Because Burmese do not have Indian citizenship or work permits, they are often overcharged by landlords and underpaid by employers who know they have little recourse. As a result, many of the refugees live in poverty. Sadly, life for most of them was not any better inside Burma.

Most of the refugees come from Chin State, where PHR documented and reported mass atrocities in our 2011 report, Life Under the Junta: Evidence of Crimes Against Humanity in Chin State, Burma. The report documented that in 702 randomly-selected households across Chin State, 91.9% of people reported at least one episode of forced labor and 14.8% of households reported that the army beat, tortured, killed, or abducted a member of their household.

Despite the difficult living situation in Delhi, refugees are resilient and desire to help one another.

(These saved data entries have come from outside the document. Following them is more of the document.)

/-- The images' versions. -/
def State.loadImages (s : State) : State :=
  let b := s.imageVersion 1 s.fresh.2
  let s := s.fresh.1
  let h := s.imageVersion 2 s.fresh.2
  let s := s.fresh.1
  let m := s.imageVersion 3 s.fresh.2
  let s := s.fresh.1.wr .BNC_VERSION 0 0 (BitVec.ofNat 64 (b + h * 2 ^ 32))
  { s with bnc := { s.bnc with mcVersion := m } }

/-- The verified copy of the vendor image is written into the system map (R169, R457). -/
def State.copyVendor (s : State) : State :=
  match s.vendorImage (s.fbit fBNC_STATUS_dir) with
  | some (img, n) => s.writeCopy 0 n img
  | none => s

/-- The system spaces, which firmware configures: valid, with roots and spans of its own (R332; assumption 107). -/
def State.makeSystemSpaces (s : State) : State :=
  [252, 253, 254, 255].foldl (fun s k =>
    let r := s.fresh.2.toNat
    let s := s.fresh.1.fput fCHT_AS_ROOT_hpa k (r * 4096)
    (s.fresh.1.fput fCHT_AS_CTL_span k (s.fresh.2.toNat % 19)).fput fCHT_AS_CTL_valid k 1) s

/-- Every Almanac entry is set to 0: an entry that has no word reads as 0 (R113). -/
def State.dropAlmanac (s : State) : State := { s with alm := { s.alm with entries := [], marks := [] } }

/-- How boot ended, and a Logbook record of each rejected directory or image (R458, R470). -/
def State.bootNote (s : State) (status : Nat) (dir fallback : Bool) (rejected : List (Nat × Nat × Nat)) : State :=
  let s := ((s.fput fBNC_STATUS_boot_status 0 status).fput fBNC_STATUS_dir 0 (b2n dir)).fput fBNC_STATUS_fallback 0 (b2n fallback)
  rejected.foldl (fun s r => s.logWrite 0x0D 0xFF (r.1 % 256 + r.2.1 % 256 * 256) r.2.2) s

/-- What a boot that succeeds brings up: the images, the memory but for the failed channels, with its first refresh interval, every
domain, the system queues and spaces, and the log region (R312, R326, R332, R457, R472). -/
def State.bootUp (s : State) (failed : Nat) : State :=
  let s := (List.range 4).foldl State.loadVendor s.loadImages
  let s := s.dropAlmanac.channelStates 0
  let s := ((s.fput fMEM_STATUS_state 0 2).fput fMEM_REF_ORG_cycles 0 s.mer0).firstInterval
  let s := s.fput fPWR_ON_on 0 (2 ^ 36 - 1)
  let s := (maskBits 64 failed).foldl (fun s ch => s.faultChannel ch 0) s
  s.copyVendor.makeSystemSpaces.makeSystemQueues.appendLog

/-- BOOT_COMPLETE: boot ends in a status, with the directory used, the channels that failed training, and each rejected directory or
image as (directory, type, failing check) (R326, R457 to R460, R470). -/
def State.doBootComplete (s : State) (status : Nat) (dir fallback : Bool) (failed : Nat) (rejected : List (Nat × Nat × Nat)) :
    State :=
  if s.fget fBNC_STATUS_stage ≠ 3 ∨ s.fget fBNC_STATUS_boot_status ≠ 0 ∨ s.bnc.tripped ∨ s.bootCan status dir failed = false then s
  else
    let s := s.bootNote status dir fallback (rejected.filter (fun r => s.canReject r.1 r.2.1 r.2.2))
    if status ≠ 1 then (s.fput fBNC_STATUS_stage 0 (failStage status)).bootRecord status
    else
      let s := (s.bootUp failed).fput fBNC_STATUS_stage 0 6
      (if s.host.perst then s else s.setReady).bootRecord 1

/-! ### Resets (R453, R454, R471) -/

/-- A Logbook register, which the NVM keeps. -/
def isLogReg (k : RegKey) : Bool := k.id == .BNC_LOG_STAT || k.id == .BNC_LOG_ENTRY

/-- Everything but time, the free values, the NVM, the eFuse, the QSPI flash and the host's memory at its reset value (R453). -/
def State.coldState (s : State) : State :=
  let b := s.bnc
  let r := State.reset
  { r with
    now := s.now, free := s.free, pending := s.pending, host := { r.host with mem := s.host.mem },
    regs := s.regs.filter (fun e => isLogReg e.1),
    bnc := { r.bnc with logSeq := b.logSeq, bootCount := b.bootCount, qspiLog := b.qspiLog, qspiSeq := b.qspiSeq,
                        fuseSig := b.fuseSig, fuseKey := b.fuseKey, flash := b.flash } }

/-- A cold reset after its record: its cause, what trip came before, and how often the device booted (R453, R457). -/
def State.coldEnd (s : State) (byResetN trip : Bool) : State :=
  let n := s.coldState
  let n := n.setMer 0 { n.mer 0 with anchorT := s.now }
  let n := (n.fput fBNC_LOG_STAT_writes 0 0).fput fBNC_LOG_STAT_suppressed 0 0
  ((n.fput fBNC_RESET_last 0 (b2n byResetN)).fput fBNC_RESET_trip_before 0 (b2n trip)).fput fBNC_RESET_boot 0 s.bnc.bootCount

/-- COLD_RESET: PWRGD or RESET_N falls. The shutdown record is written, then everything resets; the NVM, the QSPI flash and the
host's memory are not the device's to reset (R453, R471). -/
def State.doColdReset (s : State) (byResetN : Bool) : State :=
  (s.logWrite 2 0xFF 0 0).coldEnd byResetN s.bnc.tripped

/-- The registers that a warm reset keeps: Binnacle's, power and heat, the meridians', the memory's and the Ethernet port's (R454). -/
def warmKeeps (k : RegKey) : Bool :=
  let c := k.id.ctorIdx
  let within (a b : RegId) : Bool := decide (a.ctorIdx ≤ c ∧ c ≤ b.ctorIdx)
  within .BNC_STATUS .THM_EVQ || within .MER_CTL .MER_MS_STAT || within .MEM_STATUS .MEM_TRN_ERR || within .ETH_CTL .ETH_OOB_PEER

/-- The clusters after a warm reset: user images are discarded, and the vendor's stands as its verified copy does (R454). -/
def State.warmClusters (s : State) : Bank Nat Cluster :=
  (List.range 4).foldl (fun b c =>
    let x := s.cluster c
    nset {} c { vendor := x.vendor, image := x.image, words := x.words.filter (fun e => !isUserKey e.1),
                lead := x.lead.filter (fun e => decide (e.1 < 0xC0)) } b) []

/-- What R454 lists is kept, and the rest is at its reset value. -/
def State.warmState (s : State) : State :=
  let r := State.reset
  { s with
    regs := s.regs.filter (fun e => warmKeeps e.1),
    host := { r.host with mem := s.host.mem, msiSent := s.host.msiSent, perst := true },
    ms := { s.ms with pending := [] }, depot := r.depot, swy := r.swy,
    helm := { r.helm with fixSeq := s.helm.fixSeq, counters := s.helm.counters },
    pins := r.pins, alm := { s.alm with stageKey := none, stage := 0 }, clusters := s.warmClusters, pilots := r.pilots,
    jobs := r.jobs, chart := r.chart, dma := r.dma, sxt := r.sxt, dds := r.dds, adc := r.adc, acq := r.acq, wln := r.wln }

/-- A warm reset after its record: the fix count stays readable, and the reset is counted (R453, R454). -/
def State.warmEnd (s : State) (fixSeq : Nat) : State :=
  ((s.warmState.fput fHLM_FIX_STAT_seq 0 fixSeq).fput fBNC_RESET_last 0 2).bump fBNC_RESET_warm_count

/-- WARM_RESET: PERST# asserts. Legs end as under ABORT_ALL, the record is written, and the control and data planes are held in
reset; what R454 lists is kept (assumption 52). -/
def State.doWarmReset (s : State) : State :=
  if s.host.perst then s
  else
    let jobs := s.acceptedJobs.length
    let s := (List.range 4).foldl State.portDown s
    let s := (s.logWrite 5 0xFF jobs 0).settleWrites
    s.warmEnd s.helm.fixSeq

/-- PERST_DEASSERT: the control plane starts again and ready sets, without training of the memory (R454). After a trip Helm has no
power; a boot that failed never sets ready (R460, R466). -/
def State.doPerstDeassert (s : State) : State :=
  if s.host.perst = false then s
  else
    let s := ({ s with host := { s.host with perst := false } } : State).trainPci
    if s.fget fBNC_STATUS_boot_status = 1 ∧ s.bnc.tripped = false then s.makeSystemQueues.setReady else s

/-! ### Heat (R462 to R467) -/

/-- A condition of ALERT_N arises anew (R494). -/
def State.newAlert (s : State) : State := { s with bnc := { s.bnc with alertAck := false } }

/-- The interrupt of THM_LIMIT. -/
def State.thermalIrq (s : State) : State :=
  if s.fbit fTHM_LIMIT_irq_en then s.signal (s.fget fTHM_LIMIT_vector) else s

/-- A heat event of 32 bytes. -/
def State.heatEvent (s : State) (new old : Nat) : Nat :=
  pack [(0, 2, new), (2, 2, old), (16, 4, 15), (32, 16, s.fget fTHM_TEMP_rise), (48, 16, s.fget fTHM_TEMP_temp), (64, 64, s.mer0)]

/-- The thermal state changes (R463). -/
def State.thermalTo (s : State) (new : Nat) : State :=
  let old := s.fget fTHM_STAT_state
  let s := s.fput fTHM_STAT_state 0 new
  let s : State := { s with bnc := { s.bnc with calm := 0 } }
  let s := if new = 1 then s.bump fTHM_STAT_warn_count else if new = 2 then s.bump fTHM_STAT_act_count else s
  let q := s.fget fTHM_EVQ_queue
  let s := if q = 0 then s else (s.commit q .binnacle 32 (s.heatEvent new old)).1
  let s := if new = 2 then s.logWrite 4 0xFF (s.fget fTHM_TEMP_rise) 0 else s
  let s := if old = 0 then s.newAlert else s
  s.thermalIrq

/-- The rise from the readings, newest first (R463); no rise is shown until 272 readings exist (assumption 53). -/
def riseOf (rs : List Int) : Int :=
  if rs.length < 272 then 0 else (((rs.take 16).sum - ((rs.drop 256).take 16).sum) * 125).tdiv 128

/-- One step of the state table of R463. -/
def State.thermalStep (s : State) (rise : Int) : State :=
  let warn : Int := (s.fget fTHM_CFG_warn : Nat)
  let act : Int := (s.fget fTHM_CFG_act : Nat)
  let calmer (b : Bool) (n : Nat) : State :=
    if b then
      if n ≤ s.bnc.calm + 1 then s.thermalTo 0 else { s with bnc := { s.bnc with calm := s.bnc.calm + 1 } }
    else { s with bnc := { s.bnc with calm := 0 } }
  match s.fget fTHM_STAT_state with
  | 0 => if act ≤ rise then s.thermalTo 2 else if warn ≤ rise then s.thermalTo 1 else s
  | 1 => if act ≤ rise then s.thermalTo 2 else calmer (decide (2 * rise < warn)) 256
  | 2 => calmer (decide (rise < warn)) 4000
  | _ => s

/-- Registers that a trip leaves readable: the always-on blocks', and the fix doorbell's (R448, R466). -/
def tripKeeps (k : RegKey) : Bool :=
  let c := k.id.ctorIdx
  let within (a b : RegId) : Bool := decide (a.ctorIdx ≤ c ∧ c ≤ b.ctorIdx)
  within .BNC_STATUS .THM_EVQ || within .MER_CTL .MER_MS_STAT || within .DEV_ID .PCI_ERR || within .HLM_FIX_ADDR .HLM_PROMPT_CNT

/-- Every switched domain but PCIe without power: the always-on blocks and the fix doorbell keep their state (R448, R466). -/
def State.tripState (s : State) : State :=
  let r := State.reset
  { s with
    regs := s.regs.filter (fun e => tripKeeps e.1),
    host := { s.host with deliver := [], bells := [] },
    ms := { s.ms with pending := [] }, depot := r.depot, swy := r.swy,
    helm := { r.helm with fix := s.helm.fix, fixSeq := s.helm.fixSeq, counters := s.helm.counters },
    pins := r.pins, alm := r.alm, clusters := r.clusters, pilots := r.pilots, jobs := r.jobs, hbm := r.hbm, chart := r.chart,
    dma := r.dma, sxt := r.sxt, dds := r.dds, adc := r.adc, acq := r.acq, wln := r.wln, eth := r.eth,
    bnc := { s.bnc with tripped := true, thermTrip := true, down := 2 ^ 36 - 1 - 2 ^ 20, rising := 0, riseEnd := [],
                        downNext := 0, upNext := 0, blkReset := 0, pwrReq := none } }

/-- A trip after its record: the state shown, and no domain but PCIe on (R448, R466). -/
def State.tripEnd (s : State) : State :=
  let s := (s.fput fTHM_STAT_state 0 3).tripState
  (s.fput fPWR_ON_on 0 (s.fget fPWR_ON_on % 2 ^ 21 / 2 ^ 20 * 2 ^ 20)).fput fPWR_SWITCHING_pending 0 0

/-- The hardware trip (R18, R466): pins enter the trip state, every switched domain but PCIe is cut, and only a cold reset ends
it. -/
def State.trip (s : State) : State :=
  if s.bnc.tripped then s
  else
    let s := s.logWrite 3 0xFF 0 (s.fget fTHM_TEMP_rise)
    let s := if s.fget fTHM_STAT_state = 0 then s.newAlert else s
    s.tripEnd

/-- The rise with one reading more (R463). -/
def State.nextRise (s : State) (temp : Int) : Int := clampInt (-32768) 32767 (riseOf ((temp :: s.bnc.readings).take 272))

/-- THM_TEMP and the readings kept, with one reading more (R462, R463). -/
def State.noteReading (s : State) (temp : Int) : State :=
  let first := s.bnc.readings = []
  let rise := s.nextRise temp
  let s : State := { s with bnc := { s.bnc with readings := (temp :: s.bnc.readings).take 272 } }
  let s := (s.fput fTHM_TEMP_temp 0 (enc 16 temp)).fput fTHM_TEMP_rise 0 (enc 16 rise)
  if first ∨ sext 16 (s.fget fTHM_TEMP_peak) < temp then s.fput fTHM_TEMP_peak 0 (enc 16 temp) else s

/-- A reading at or above the limit is noted (R465). -/
def State.limitCheck (s : State) (temp : Int) : State :=
  let hit := decide (sext 16 (s.fget fTHM_LIMIT_level) ≤ temp)
  if hit ∧ s.fbit fTHM_STAT_limit_hit = false then ((s.fput fTHM_STAT_limit_hit 0 1).newAlert).thermalIrq else s

/-- THERMAL_SAMPLE: Binnacle reads the sensor, in 1/16 °C, at the next multiple of 400,000 MER0 cycles (R462, R463). The trip's own
comparator sees the same reading. -/
def State.doThermalSample (s : State) (temp : Int) : State :=
  let s := s.advance (s.mer0Instant ((s.mer0 / 400000 + 1) * 400000))
  let rise := s.nextRise temp
  let s := s.noteReading temp
  let s := s.limitCheck temp
  let s := if s.bnc.tripped then s else s.thermalStep rise
  if 1776 ≤ temp then s.trip else s

/-- THERMAL_TRIP: the trip's comparator sees 111.0 °C or more (R466). -/
def State.doThermalTrip (s : State) : State := s.trip

/-- The bounds of R467. -/
def thermalOk (warn act skip div : Nat) : Bool :=
  decide (16 ≤ warn ∧ warn < act ∧ act ≤ 1600 ∧ 2 ≤ skip ∧ skip ≤ 16 ∧ 1 ≤ div ∧ div ≤ 3)

/-- THERMAL_SET (R467). -/
def bodyThermalSet : CmdBody := fun k s =>
  if thermalOk (u16 k 0) (u16 k 2) (u8 k 4) (u8 k 5) = false then fail s .paramInvalid
  else ok ((((s.fput fTHM_CFG_warn 0 (u16 k 0)).fput fTHM_CFG_act 0 (u16 k 2)).fput fTHM_CFG_skip_n 0 (u8 k 4)).fput
    fTHM_CFG_div 0 (u8 k 5))

/-- A write of THM_CFG: one that breaks R467 is discarded. -/
def State.doThmCfgWrite (s : State) (v : Nat) : State :=
  if thermalOk (bits v 15 0) (bits v 31 16) (bits v 36 32) (bits v 38 37) then s.wr .THM_CFG 0 0 (BitVec.ofNat 64 (bits v 38 0))
  else s.fput fTHM_STAT_cfg_err 0 1

/-! ### SMBus (R494) -/

/-- The port answers. -/
def State.smbAnswer (s : State) (v : Nat) : State := { s with bnc := { s.bnc with smb := some v } }

/-- The SMBus address (R476). -/
def State.smbAddress (s : State) : Nat := 0x58 + s.bnc.straps % 4
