-- ==== Sys2Proof/Machine/Dispatch.lean ====
section
/-! DEFINITION. What each command does: one arm for each constructor, each a direct call of its meaning. -/

namespace Sys2Proof.Machine
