-- ==== Sys2Proof/Machine/Step.lean ====
section
/-! DEFINITION. One step of the block: the command at the front of the queue is taken and its effect made; on an empty queue one
Pilot cycle passes, in which stored bits may be upset. -/

namespace Sys2Proof.Machine

/-- What happens while no command waits: one Pilot cycle passes, and stored bits may be upset (DESIGN CHOICE, assumptions 55 and 108). -/
def idleStep (s : State) : State := { s.upset with now := s.now + pilotCycle }

/-- One step: exec of the command at the front, with the queue's rest; an idle cycle when none waits. -/
def step (s : State) : Host.Outcome State Fault Refusal :=
  match s.pending with
  | [] => .next (idleStep s)
  | c :: rest => exec c { s with pending := rest }

/-- The state with the command that a word spells at the front of its queue; no word spells one (Decode.lean). -/
def State.withFetchWord (s : State) (nbits w : Nat) : State :=
  match decodeTableWord nbits w with
  | some c => { s with pending := c :: s.pending }
  | none => s

end Sys2Proof.Machine
end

Dr. Tint Swe in clinic, Delhi, India

Dr. Tint Swe is a Burmese physician and former MP from the opposition NLD (National League of Democracy) party. He runs a free clinic in a predominately Burmese neighborhood.

While in Delhi, I had the privilege of meeting with Dr. Tint Swe, a Burmese physician and former MP from the opposition NLD (National League of Democracy) party. Dr. Tint Swe runs a free clinic in a predominately Burmese neighborhood. Since the clinic opened in 2004, Dr Tint Swe has delivered over 240 babies, and last year his clinic saw 11,000 patients.

I also met with Benhur Sang Lian, who advocates for refugees living with HIV. Benhur Siang Lian visits over 70 HIV-positive refugees, interpreting for them at clinic visits and educating them on their medications, nutrition, and how to prevent the spread of HIV. He became involved in the work when he saw the difficulties a friend of his was facing caring for his HIV-positive son.

None of the refugees who spoke with me were ready to return to Burma, despite the reports of change in that country. Refugees said they left Burma because they wanted more freedom or to escape harassment by the military. Their opinions have not changed: most said that they believe things would be the same if they were to return to Burma now.

The struggle for democracy in Burma is not over, and the Burmese government must do more to reconcile differences with ethnic minorities.